Following from our observations of dominant crystal-packing motifs in the solid-state structures of [M(bpy)₃]^q+ salts containing halide, [XY₃]^m− or [XY₄]^m− anions [2,3], we now draw attention to persistent supramolecular motifs in the solid-state structures of [M(bpy)₂X₂] complexes with M = any metal and X = F, Cl, Br, and I. The crystal structures of non-solvated cis-[M(bpy)₂X₂] compounds exhibit a ubiquitous motif supported by CH_bpy...X (X = Cl, Br, I) interactions (CH_bpy = H3, H4 or H5) and a bpy...bpy π-stacking interaction. For the dominant group of compounds that crystallize in the monoclinic space group P2₁/c, the data in Table 2 illustrate that longer M–X bonds lead to less efficient π-stacking contact, and alternative packing arrangements emerge that mostly retain a π-stacked motif supported by H3/4/5...X interactions. In solvated cis-[M(bpy)₂X₂] compounds, the dimeric motif supported by intermolecular CH_bpy...X and bpy...bpy π-stacking interactions is again prevalent. The only fluorido complex in the cis-[M(bpy)₂X₂ family is cis-[Cd(bpy)₂F₂]·3.5H₂O and this also exhibits dimeric bpy...bpy π-stacked units; however, CH_bpy...F contacts involve additional molecules.
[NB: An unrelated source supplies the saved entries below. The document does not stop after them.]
-- ==== Sys2Proof/Machine/Arbiter.lean ====
section
/-!
DEFINITION. The call arbiter (chapter 03): request classes, callable slots, eligibility, the exposure drop, the choice
of an offer and the grant.
-/
namespace Sys2Proof.Machine

/-- Whether some order tote record in state EXPECTED, ARRIVED or ACTIVE holds an order ref and satisfies a test. -/
def wallHolds (ref : Nat) (test : Rec → Bool) (s : State) : Bool :=
  ordIndices.any fun q =>
    match s.wall.pos[q].record with
    | none => false
    | some r =>
      (s.wall.pos[q].state == .expected || s.wall.pos[q].state == .arrived || s.wall.pos[q].state == .active)
        && r.ref == ref && test r

/-- The request class of a WAITING offer: the first row of R44 it satisfies. -/
def reqClass (o : Offer) (s : State) : ReqClass :=
  if o.ret then .ret
  else if o.lines.any fun l => l.state == .opn && wallHolds l.ref (fun r => r.urgent) s then .expedite
  else if o.temp.isCold then .cold
  else .ambient

/-- Whether a slot is callable (R46). -/
def callable (p : Fin 4) (sl : Slot) (s : State) : Bool :=
  decide (s.bench.mode = .service) && decide (s.picker.cond ≠ .held)
    && decide (noticeCount s < Config.noticeThreshold) && decide (s.src[p].state = .opn) &&
  match sl with
  | .face => decide (s.src[p].face.state = .empty)
  | .lane => decide (s.src[p].depth = 1) && decide (s.src[p].face.state = .present)
      && decide (s.src[p].lane.state = .empty)

/-- Whether an offer is eligible for a callable slot of a position (R47). -/
def eligible (p : Fin 4) (o : Offer) (s : State) : Bool :=
  decide (o.state = .waiting) && (o.lines.any fun l => l.state == .opn && wallHolds l.ref (fun _ => true) s) &&
    (!o.temp.isCold ||
      (s.prof.profile.coldCapable[p] && decide (s.picker.cond ≠ .idle) && o.passesExposure s.prof.profile))

/-- The slots in the order an arbitration takes them: faces, then lanes, in ascending index (R50). -/
def slotOrder : List (Fin 4 × Slot) :=
  (srcIndices.map fun p => (p, Slot.face)) ++ srcIndices.map fun p => (p, Slot.lane)

/-- The temperature chosen among the eligible COLD offers (step 2 of R51). -/
def coldChoice (frozen chilled alternation : Bool) (last : Option Temp) : Temp :=
  if alternation && frozen && chilled then (if last = some .frozen then .chilled else .frozen)
  else if frozen then .frozen else .chilled

/-- The offer chosen for a callable slot, with its request class (R51). -/
def chooseOffer (p : Fin 4) (s : State) : Option (Offer × ReqClass) :=
  let able := s.offers.filter fun o => eligible p o s
  s.arb.ladder.findSome? fun c =>
    let ofClass := able.filter fun o => reqClass o s == c
    match c with
    | .cold =>
      let t := coldChoice (ofClass.any fun o => o.temp == .frozen) (ofClass.any fun o => o.temp == .chilled)
        s.prof.profile.coldAlternation s.arb.lastCold
      (ofClass.find? fun o => o.temp == t).map fun o => (o, c)
    | _ => ofClass.head?.map fun o => (o, c)

/-- Move a class to the bottom of the ladder (R45). -/
def rotated (c : ReqClass) (l : List ReqClass) : List ReqClass := (l.filter fun x => x != c) ++ [c]

/-- A slot that has become CALLED for an offer, with its call timer started (R27). -/
def SrcPos.called (sl : Slot) (t : Nat) (time : Nat) (x : SrcPos) : SrcPos :=
  match sl with
  | .face => { x with face := { state := .called, offer := some t, callT := some time } }
  | .lane => { x with lane := { state := .called, offer := some t, callT := some time } }

/-- An offer after a grant: CALLED at the slot, the travel charge made (R27, R120). -/
def Offer.granted (o : Offer) (p : Fin 4) (sl : Slot) (pr : Profile) : Offer :=
  { o with
    state := .called
    place := some (p, sl)
    exposure := o.exposure.map fun e => e.charged pr.travelCharge pr.warningMargin }

/-- Step 4 of R52: the ladder rotates if the rotate flag is on, and a cold grant sets the last cold temperature
(R45, R54). -/
def Arbiter.afterGrant (a : Arbiter) (rotate : Bool) (c : ReqClass) (t : Temp) : Arbiter :=
  { ladder := if rotate then rotated c a.ladder else a.ladder
    lastCold := if t.isCold then some t else a.lastCold }

/-- Set the arbiter's state. -/
def setArb (a : Arbiter) (s : State) : State := { s with arb := a }

/-- Grant an offer to a slot: the four steps of R52. -/
def grant (p : Fin 4) (sl : Slot) (o : Offer) (c : ReqClass) (s : State) : State :=
  let pr := s.prof.profile
  let o' := o.granted p sl pr
  let s1 := modSrc p (SrcPos.called sl o.tote (pr.callTimeout * 10)) s
  let s2 := modOffer o.tote (fun x => x.granted p sl pr) s1
  let s3 := notify (.call o.tote p sl o.temp c o.lapses o'.remainingSeconds (pr.callTimeout * 10)) s2
  setArb (s3.arb.afterGrant pr.rotate c o.temp) s3

/-- Consider one slot: judge callability, choose an offer, grant it (R50). -/
def considerSlot (s : State) (x : Fin 4 × Slot) : State :=
  if callable x.1 x.2 s then
    match chooseOffer x.1 s with
    | none => s
    | some (o, c) => grant x.1 x.2 o c s
  else s

/-- Drop one cold WAITING offer that fails the exposure test, with its RELEASE notice (R21). -/
def dropExposed (s : State) (o : Offer) : State := notifyRelease o .exposed none (dropOffer o.tote s)

/-- The offers the examination of R48 drops, in list order. -/
def failingOffers (s : State) : List Offer :=
  s.offers.filter fun o => o.temp.isCold && decide (o.state = .waiting) && !(o.passesExposure s.prof.profile)

/-- Run an arbitration (R48 to R50): with a callable slot, the exposure drops and then the grants, slot by slot. -/
def arbitrate (s : State) : State :=
  if slotOrder.any fun x => callable x.1 x.2 s then
    slotOrder.foldl considerSlot ((failingOffers s).foldl dropExposed s)
  else s

/-- The start-up value of the ladder is the profile's (R43); a setting of the ladder sets the running ladder. -/
def setLadder (l : List ReqClass) (s : State) : State := { s with arb := { s.arb with ladder := l } }

end Sys2Proof.Machine
end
The identification of the dimeric motif supported by CH_bpy...X and bpy...bpy π-stacking interactions and associated with some of the commonest ligands (halides and oligopyridines) potentially adds an additional and valuable tool to the arsenal available for designed crystal engineering.